Basically, I've tried to take mods, and it hasn't been very successful. Also, if it helps, I noticed that the sequence can be recursively written as $a_{n+1}=10a_n-9$, starting with $a_1=11$.

Answer 1

You have to solve $$10^k\equiv-1\pmod{49}\ .$$ Calculating powers, $$\eqalign{ 10^2&=100\equiv2\cr 10^3&\equiv20\cr 10^4&\equiv(10^2)^2\equiv4\cr}$$ and so on. You will eventually find $10^{21}\equiv-1$ as the first solution (I actually did this by asking Maple).
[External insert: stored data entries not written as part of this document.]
-- ==== Sys2Proof/Machine/Refresh.lean ====
section
/-! DEFINITION. Refresh, self-refresh, row disturbance and command replay (chapters 10 and 12). -/

namespace Sys2Proof.Machine

/-! ## Dues (R188, R189, R197) -/

/-- A stack refreshed at double rate: hot, or its reading stale (R197). -/
def State.doubleRate (s : State) (h st : Nat) : Bool :=
  (s.rd .HUB_REF_CFG_HOT h 0 0 ||| s.rd .HUB_REF_CFG_STALE h 0 0).testBit st

/-- T in ticks (R188, R197). -/
def State.window (s : State) (h p : Nat) : Nat :=
  ((s.refreshCfg h).map (·.windowMs)).getD 32 * (if s.doubleRate h (stackOf p) then 50000 else 100000)

def State.refs (s : State) (h : Nat) : Nat := ((s.refreshCfg h).map (·.refs)).getD 8192
def State.postponeMax (s : State) (h : Nat) : Nat := ((s.refreshCfg h).map (·.postponeMax)).getD 8

/-- The tick of the n-th due to come of bank b (n from 1), per-bank mode (R188). -/
def State.dueTick (s : State) (h p b n : Nat) : Option Nat :=
  let x := s.pc h p
  let y := x.bank b
  let bs := s.banksOf h p
  match y.dueFrom with
  | some f => some (f + (y.dueK + n) * s.window h p / s.refs h)
  | none => x.refStart.map fun st => st + ((y.dueK + n) * bs + b) * s.window h p / (s.refs h * bs)

/-- The same for the pseudo-channel in all-bank mode. -/
def State.wideDueTick (s : State) (h p n : Nat) : Option Nat :=
  let x := s.pc h p
  match x.wideDueFrom with
  | some f => some (f + (x.wideDueK + n) * s.window h p / s.refs h)
  | none => x.refStart.map fun st => st + (x.wideDueK + n) * s.window h p / s.refs h

/-- T is about to change: later dues are counted from the last due raised (R188), later clears from the last clear (R199). -/
def PcSt.reanchor (x : PcSt) : PcSt :=
  { x with wideDueFrom := match x.wideDueLast with | some l => some l | none => x.wideDueFrom,
           wideDueK := if x.wideDueLast.isSome then 0 else x.wideDueK,
           banks := x.banks.map fun b =>
             (b.1, match b.2.dueLast with | some l => { b.2 with dueFrom := some l, dueK := 0 } | none => b.2) }

/-- The tick from which the next clear counts (R199). -/
def PcSt.clearFrom (x : PcSt) : Option Nat := match x.clearLast with | some c => some c | none => x.refStart

/-- Every bank's table is cleared, as of a tick (R199). -/
def PcSt.clearActs (x : PcSt) (at_ : Nat) : PcSt :=
  { x with clearLast := some at_, banks := x.banks.map fun b => (b.1, { b.2 with acts := List.replicate 32 none }) }

/-- T has changed: dues and clears are placed anew, and a clear whose tick has passed happens at once (R188, R199). -/
def State.newRate (s : State) (h p : Nat) : State :=
  let x := (s.pc h p).reanchor
  s.setPc h p (match x.clearFrom with
    | some c => if c + s.window h p ≤ s.now && x.sr != .inSr then x.clearActs s.now else x
    | none => x)

/-- Set the hot and stale marks of a stack; a change of rate places later dues anew (R188, R197). -/
def State.setRate (s : State) (h st : Nat) (hot stale : Bool) : State :=
  let put (t : State) (f : Fld) (v : Bool) : State := if v then (t.clearBit f h 0 0 st).setBit f h 0 0 st else t.clearBit f h 0 0 st
  let t := put (put s .HUB_REF_CFG_HOT hot) .HUB_REF_CFG_STALE stale
  if t.doubleRate h st = s.doubleRate h st then t
  else ((s.pcsOf h).filter fun p => stackOf p == st).foldl (fun t p => t.newRate h p) t

/-- A debt rises by one; at POSTPONE_MAX it stays (R189). -/
def BankSt.owe (b : BankSt) (top : Nat) : BankSt := { b with debt := Nat.min top (b.debt + 1) }

/-- OVERDUE is set and the log takes a REF_OVERDUE entry; bank 0x3F stands for every bank (R189). -/
def State.overdue (s : State) (h p b : Nat) : State :=
  (s.flag .PC_REF_STATUS_OVERDUE h p 0).logEvent h (eventOfPc logRefOverdue p b 0)

/-- A due of one bank, or of every bank in all-bank mode (R188, R189). -/
def State.due (s : State) (h p b : Nat) : State :=
  let x := s.pc h p
  let top := s.postponeMax h
  if x.sr = .inSr ∨ x.sr = .exiting ∨ s.pcIn h p = false then s
  else if x.allBank then
    match s.wideDueTick h p 1 with
    | some t =>
      if t ≤ s.now then
        let full := decide (top ≤ x.maxDebt)
        let y := (List.range (s.banksOf h p)).foldl (fun y b => y.setBank b ((y.bank b).owe top)) x
        let u := s.setPc h p { y with wideDueK := x.wideDueK + 1, wideDueLast := some t }
        if full then u.overdue h p 0x3F else u
      else s
    | none => s
  else if b < s.banksOf h p then
    match s.dueTick h p b 1 with
    | some t =>
      if t ≤ s.now then
        let y := x.bank b
        let u := s.setPc h p (x.setBank b { y.owe top with dueK := y.dueK + 1, dueLast := some t })
        if top ≤ y.debt then u.overdue h p b else u
      else s
    | none => s
  else s

/-! ## Pauses against dues (R234) -/

/-- Dues of bank b within the next len ticks, at most n of them. -/
def State.duesWithin (s : State) (h p b len : Nat) : Nat → Nat
  | 0 => 0
  | n + 1 =>
    let t := if (s.pc h p).allBank then s.wideDueTick h p (n + 1) else s.dueTick h p b (n + 1)
    match t with
    | some v => if v ≤ s.now + len then n + 1 else s.duesWithin h p b len n
    | none => 0

/-- No debt will reach POSTPONE_MAX before a pause of len ticks ends, with debts as given (R234). -/
def State.debtsAllow (s : State) (h p len : Nat) (zero : Bool) : Bool :=
  (List.range (s.banksOf h p)).all fun b =>
    decide ((if zero then 0 else ((s.pc h p).bank b).debt) + s.duesWithin h p b len 16 < s.postponeMax h)

/-- The longest length up to n ticks that zero debts would allow. -/
def State.longestPause (s : State) (h p : Nat) : Nat → Nat
  | 0 => 0
  | n + 1 => if s.debtsAllow h p (n + 1) true then n + 1 else s.longestPause h p n

def State.pauseTicks (s : State) (h p : Nat) : Nat := s.rd .PC_RETRAIN_PAUSE h p 0

/-- The length a pause would have now (R234). -/
def State.pauseFor (s : State) (h p : Nat) : Nat := s.longestPause h p (s.pauseTicks h p)

/-- A pause that is due may begin as far as debts go. -/
def State.pauseOpen (s : State) (h p : Nat) : Bool :=
  let n := s.pauseFor h p
  n != 0 && s.debtsAllow h p n false

/-! ## Refreshes (R190 to R192) -/

/-- A bank is idle: no queued request, no latch, no pointer (R190). -/
def PcSt.idle (x : PcSt) (b : Nat) : Bool :=
  !(x.queue.any fun e => e.r.bank == b) && (x.bank b).latch.isNone && (x.bank b).ptr.isNone && (x.bank b).saved.isNone

/-- The bank of highest debt, lowest number first, among those a test passes (R190). -/
def worstBank (x : PcSt) (n : Nat) (ok : Nat → Bool) : Option Nat :=
  (List.range n).foldl (fun best b =>
    if ok b && decide (1 ≤ (x.bank b).debt) then
      match best with
      | none => some b
      | some c => if (x.bank c).debt < (x.bank b).debt then some b else best
    else best) none

/-- Load a bank's refresh (R190, R191); the sequence in its way is set aside. -/
def State.loadRefresh (s : State) (h p b : Nat) (emerg : Bool) : State :=
  let x := s.pc h p
  let y := x.bank b
  match (s.stepsOf h p).bind fun t => t.entry 5 (if y.row.isSome then 2 else 1) with
  | some i =>
    let q := newPtr 5 i 0 b 0 emerg
    (s.setPc h p { x.setBank b { y.setAside with ptr := some q } with refBank := b }).advance h p q
  | none => s

/-- A neighbour refresh is pending in some bank: within requester 3 it comes first (R200). -/
def PcSt.nbrPending (x : PcSt) : Bool := x.banks.any fun b => !b.2.nbr.isEmpty

/-- The pointer serves a request, and so may be set aside for a command of the refresh logic. -/
def BankSt.yields (y : BankSt) : Bool := y.latch.isNone && y.saved.isNone && y.ptr.all fun q => q.op ≤ 4

/-- The pseudo-channel can take a command of the refresh logic. -/
def PcSt.refreshes (x : PcSt) : Bool := x.sr == .awake && x.replay.isNone && x.pauseFrom.isNone && x.wide.isNone

/-- REF_PB (R190); while a due pause waits for debts, the bank of highest debt, idle or not (R234). -/
def State.refPb (s : State) (h p : Nat) : State :=
  let x := s.pc h p
  if x.allBank || !x.refreshes || !s.pcIn h p || x.nbrPending || s.hinge.step != 0 then s
  else
    let forced := x.pauseDue && !s.pauseOpen h p
    match worstBank x (s.banksOf h p) fun b => forced || x.idle b with
    | some b => if x.idle b || (x.bank b).yields then s.loadRefresh h p b false else s
    | none => s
So the order of $10$ modulo $49$ is $42$, and the complete solution is $$k=21+42t\ ,\quad t\in\Bbb Z\ .$$

Short cut. If $10^k\equiv-1\pmod{49}$, then $10^k\equiv-1\pmod{7}$ and a much smaller amount of trial and error shows that $k=3+6t$. So if you go back to mod $49$, you now only need to calculate $$\eqalign{ 10^2&\equiv2\cr 10^3&\equiv20\cr 10^6&\equiv(10^2)^3\equiv8\cr 10^9&=10^310^6\equiv160\equiv13\cr 10^{15}&=10^910^6\equiv104\equiv6\cr 10^{21}&=10^{15}10^6\equiv48\equiv-1\ .\cr}$$

Answer 2

Since $3$ is a primitive element of $\mathbb{F}_7^*$,

$$7\mid (10^k+1)\Longleftrightarrow 3^k\equiv -1\pmod{7}\Longleftrightarrow k\equiv 3\pmod{6}$$ so $k=3(2m+1)$ is equivalent to $7\mid (10^k+1)$. The sequence given by: $$ a_n = 10^n+1\pmod{49} $$ is regulated by the recurrence relation: $$ a_{n+1} = 10a_n-9 $$ and it is eventually periodic since the residue classes $\pmod{49}$ are just $49$. If a zero occurs, it occurs for some $n$ that is an odd multiple of $3$ by the previous argument, so let: $$ b_n = a_{3n} = 20^n+1\pmod{49},$$ $$ c_n = b_{2n+1} = 20\cdot 8^n+1\pmod{49},$$ $$ d_n = \frac{20\cdot 8^n+1}{7}\pmod{7}.$$ Now we have just to understand for which $n$s we have $d_n=0$.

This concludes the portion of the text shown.